C3-C5 complete herniation with compression of nerves

Good afternoon,

I have a client, female age 63, lifting with me for approximately 9 months, lifting for the first time in her life at this time. She was having a sensation of tingling in the fingers of her hands, and had a complete scan of the cerebral vertebrae and T1 through T7.

She has been diagnosed by means of this MRI with “C3 through C5 complete herniation/deterioration of disks, directly compressing the spinal column. No visible cartilage remains surrounding the column at the compressed points.” Quotations are her words to me, not necessarily her doctors to her. She has been advised to stop all lifting and any exercise beyond light walking, citing “Risk of paralysis,” from her orthopedic surgeon, “Until such time as surgical replacement with spacers and bone shavings to promote growth, can be completed.” They will additionally be adding a titanium plates and screws to hold the repair in place. Quotations are again her words to me, not directly her doctor to her. This is to be followed by a return to light exercise without any heavy future lifting. “They recommend no further compression of the spine under heavy loads.”

She has more or less informed me yesterday she will likely never be returning to lifting, along with presenting this information. She did not directly ask any questions, and was fairly set on being done with lifting as exercise. This is far outside my area of expertise and I never like to council people against their doctors, but my instinct screamed this was a long term incorrect recommendation. In your professional opinion should I recommend, following her surgery, presently scheduled for Feb 9, 2022, she check back in with her doctor about resuming said exercise? If the doctor continues to say this is not advised, would you let the matter drop?
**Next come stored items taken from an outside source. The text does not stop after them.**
theorem raiseHold_vessel {v : VesselIx} (h1 : s.vu.vessels[v].state ≠ .idle) (h2 : s.vu.vessels[v].state ≠ .baseline) (t : Tag)
    (h : HoldReason) (k : Nat) (a : Option Stage) : (raiseHold s t h k a).vu.vessels[v] = s.vu.vessels[v] := by
  unfold raiseHold
  split
  · obtain ⟨rs, p, hadd, -⟩ := addHold_frame (withdrawInlet s t) t h k a
    rw [hadd]
    exact withdrawInlet_vessel h1 h2 t
  · rfl

/-- What a hold keeps of its record: the verdict, and whether it is in VACUUM_HOLD. -/
def KeepsVerdict (r r' : Record) : Prop := r'.verdict = r.verdict ∧ (r'.stage = .vacuumHold ↔ r.stage = .vacuumHold)

theorem lookup_withdrawInlet {tag : Tag} {r : Record} (hr : lookup s tag = some r) :
    ∃ r', lookup (withdrawInlet s tag) tag = some r' ∧ KeepsVerdict r r' := by
  by_cases hst : r.stage = .waitInlet
  · have hclaimed : ∀ u : State, u.records = s.records → lookup (setStage u tag .claimed) tag = some { r with stage := .claimed } := by
      intro u hu
      refine lookup_updRecord_some (g := fun r => { r with stage := .claimed }) ?_ fun _ => rfl
      unfold lookup at hr ⊢
      rw [hu]
      exact hr
    refine ⟨{ r with stage := .claimed }, ?_, rfl, ?_⟩
    · by_cases hv : ∀ w, boundVessel s tag = some w → s.vu.vessels[w].state ≠ .baseline
      · rw [withdrawInlet_queued hr hst hv]
        exact hclaimed _ rfl
      · obtain ⟨w, hw⟩ := not_forall.mp hv
        obtain ⟨hb, hst'⟩ := Classical.not_imp.mp hw
        rw [withdrawInlet_granted hr hst hb (not_not.mp hst')]
        obtain ⟨u, p, hg⟩ := grantAttempt_frame (setStage { s with
          vu := { s.vu with
            vessels := s.vu.vessels.set w { s.vu.vessels[w] with state := .idle, bound := none }
            inqH := s.vu.inqH.filter (·.tag != tag)
            inqF := s.vu.inqF.filter (·.tag != tag) }
          sn.requests := s.sn.requests.filter (·.requester != .vessel w)
          sn.immediate := s.sn.immediate.filter (· != .vessel w) } tag .claimed) s.vu.vessels[w].streamClass
        refine (congrArg (lookup · tag) hg).trans ?_
        exact hclaimed _ rfl
    · rw [hst]
      exact ⟨nofun, nofun⟩
  · rw [withdrawInlet_of_stage hr hst]
    exact ⟨r, hr, rfl, Iff.rfl⟩

theorem lookup_raiseHold {tag : Tag} {r : Record} (hr : lookup s tag = some r) (h : HoldReason) (k : Nat) (a : Option Stage) :
    ∃ r', lookup (raiseHold s tag h k a) tag = some r' ∧ KeepsVerdict r r' := by
  unfold raiseHold
  split
  · obtain ⟨r', hr', hverdict, hstage⟩ := lookup_withdrawInlet hr
    cases hc : carries r' h with
    | true =>
      rw [addHold_held fun x hx => by rw [← Option.some.inj (hr'.symm.trans hx), hc]]
      exact ⟨r', hr', hverdict, hstage⟩
    | false =>
      refine ⟨{ r' with holds := r'.holds ++ [⟨h, k, (withdrawInlet s tag).clock⟩] }, ?_, hverdict, hstage⟩
      rw [addHold_new hr' hc, placeNotice_eq]
      exact lookup_updRecord_some (g := fun r => { r with holds := r.holds ++ [⟨h, k, (withdrawInlet s tag).clock⟩] }) hr' fun _ => rfl
  · exact ⟨r, hr, rfl, Iff.rfl⟩

theorem raiseHold_progress (s : State) (t : Tag) (h : HoldReason) (k : Nat) (a : Option Stage) : (raiseHold s t h k a).progress = s.progress := by
  obtain ⟨rs, lp, u, p, hf⟩ := raiseHold_frame s t h k a
  rw [hf]

/-! ### The end of a booking -/

theorem bookingBringsDone1_iff {tag : Tag} {r : Record} (hr : lookup s tag = some r) : bookingBringsDone1 s n tag = true ↔
    s.progress[n].tag = some tag ∧ (s.progress[n].state = .acceptWait ∨ (s.progress[n].state = .passWait ∧ r.stage = .vacuumHold)) := by
  unfold bookingBringsDone1
  dsimp only
  rw [hr, Option.any_some]
  simp only [Bool.and_eq_true, Bool.or_eq_true, beq_iff_eq]

theorem enterDone1_vu (s : State) (t : Tag) : (enterDone1 s t).vu = s.vu := by
  unfold enterDone1 sendStageDone
  split
  · unfold toStation
    split
    · rw [placeNotice_eq]
      rfl
    · rfl
  · rfl

/-- What follows a booking: the way to DONE1, and a grant attempt for the class of the vessel (R117). -/
theorem afterBooking_eq (s : State) (v : VesselIx) (n : Node) (t : Tag) : afterBooking s v n t = grantAttempt
    (if bookingBringsDone1 s n t = true then enterDone1 { s with progress := s.progress.set n ⟨.none, none, none, none, none, none, 0⟩ } t else s)
    s.vu.vessels[v].streamClass := by
  unfold afterBooking
  dsimp only
  by_cases h : bookingBringsDone1 s n t = true
  · rw [if_pos h, if_pos h]
    show grantAttempt (enterDone1 (clearProgress s n) t) (enterDone1 (clearProgress s n) t).vu.vessels[v].streamClass = _
    rw [enterDone1_vu]
    rfl
  · rw [if_neg h, if_neg h]

section
variable {v : VesselIx} {tag : Tag} {x : Vessel} {r : Record} (hx : x = s.vu.vessels[v]) (hst : x.state = .final)
  (hb : x.bound = some (tag, n)) (hr : lookup s tag = some r)
include hx hst hb

theorem takeAnswer_final (g : Option Int) : takeAnswer s (.vessel v) g = match g with
    | some g => measuredBooking s v tag n g
    | none => unmeasuredBooking s v tag n := by
  subst hx
  show vesselAnswer s v g = _
  unfold vesselAnswer
  rw [hst]
  show finalAnswer s v g = _
  unfold finalAnswer
  rw [hb]
  cases g <;> rfl

end

/-- The holds that a measured booking raises (R128, R133). -/
def bookedHolds (u : State) (tag : Tag) (low above : Prop) [Decidable low] [Decidable above] (after : Option Stage) : State :=
  let a := if low then raiseHold u tag .scaleFault 0 after else u
  if above then raiseHold a tag .overYield 0 after else a

section
variable {u : State} {v : VesselIx} {tag : Tag} {r : Record} {low above : Prop} [Decidable low] [Decidable above] {after : Option Stage}

theorem bookedHolds_vessel (h1 : u.vu.vessels[v].state ≠ .idle) (h2 : u.vu.vessels[v].state ≠ .baseline) :
    (bookedHolds u tag low above after).vu.vessels[v] = u.vu.vessels[v] := by
  have hraise : ∀ w : State, w.vu.vessels[v] = u.vu.vessels[v] → ∀ h, (raiseHold w tag h 0 after).vu.vessels[v] = u.vu.vessels[v] := by
    intro w hw h
    rw [raiseHold_vessel (by rw [hw]; exact h1) (by rw [hw]; exact h2), hw]
  unfold bookedHolds
  dsimp only
  split
  · split
    · exact hraise _ (hraise _ rfl _) _
    · exact hraise _ rfl _
  · split
    · exact hraise _ rfl _
    · rfl

theorem bookedHolds_progress : (bookedHolds u tag low above after).progress = u.progress := by
  unfold bookedHolds
  dsimp only
  split
  · rw [raiseHold_progress]
    split
    · rw [raiseHold_progress]
    · rfl
  · split
    · rw [raiseHold_progress]
    · rfl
I am entirely asking on her behalf as she seemed quite content to let the matter drop, and not resume the exercise in the future.

Thank you as always.
Kevin

Hi Kevin! Thanks for your message and reaching out. Nice job on getting this woman interested in resistance training for the first time, we love to hear that! Much of what I am reading in your post gives me concern. What are your client’s symptoms? If she only has some altered sensation in her fingers and hands and no progressive motor weakness I am pretty surprised that an MRI was even ordered in the first place. But, she got the images already so no changing that. I would be a bit weary to totally trust the client report of the MRI reading, even if she has good intentions, it’s likely that she could have unintentionally embellished the severity and/or report. In terms of having “high risk of paralysis” I would be HIGHLY skeptical of this; this is not something that is supported in the literature. It makes me frustrated that the ortho surgeon would say this to a human. Furthermore, even if she did end up undergoing a cervical fusion surgery (which I am not confident at all that she even needs), there would be absolutely no reason that she could not return to lifting. Our spine is resilient and strong, even when they are reinforced with titanium. Outside of respecting the immediate post-surgical restrictions and healing time, there would be no reason I can see that she would not be able to return to lifting, in fact, we would recommend it.

Based on all the information that you have provided, I would highly recommend that she get a second opinion. We would also be happy to consult with her remotely if she is interested. I hope this helps.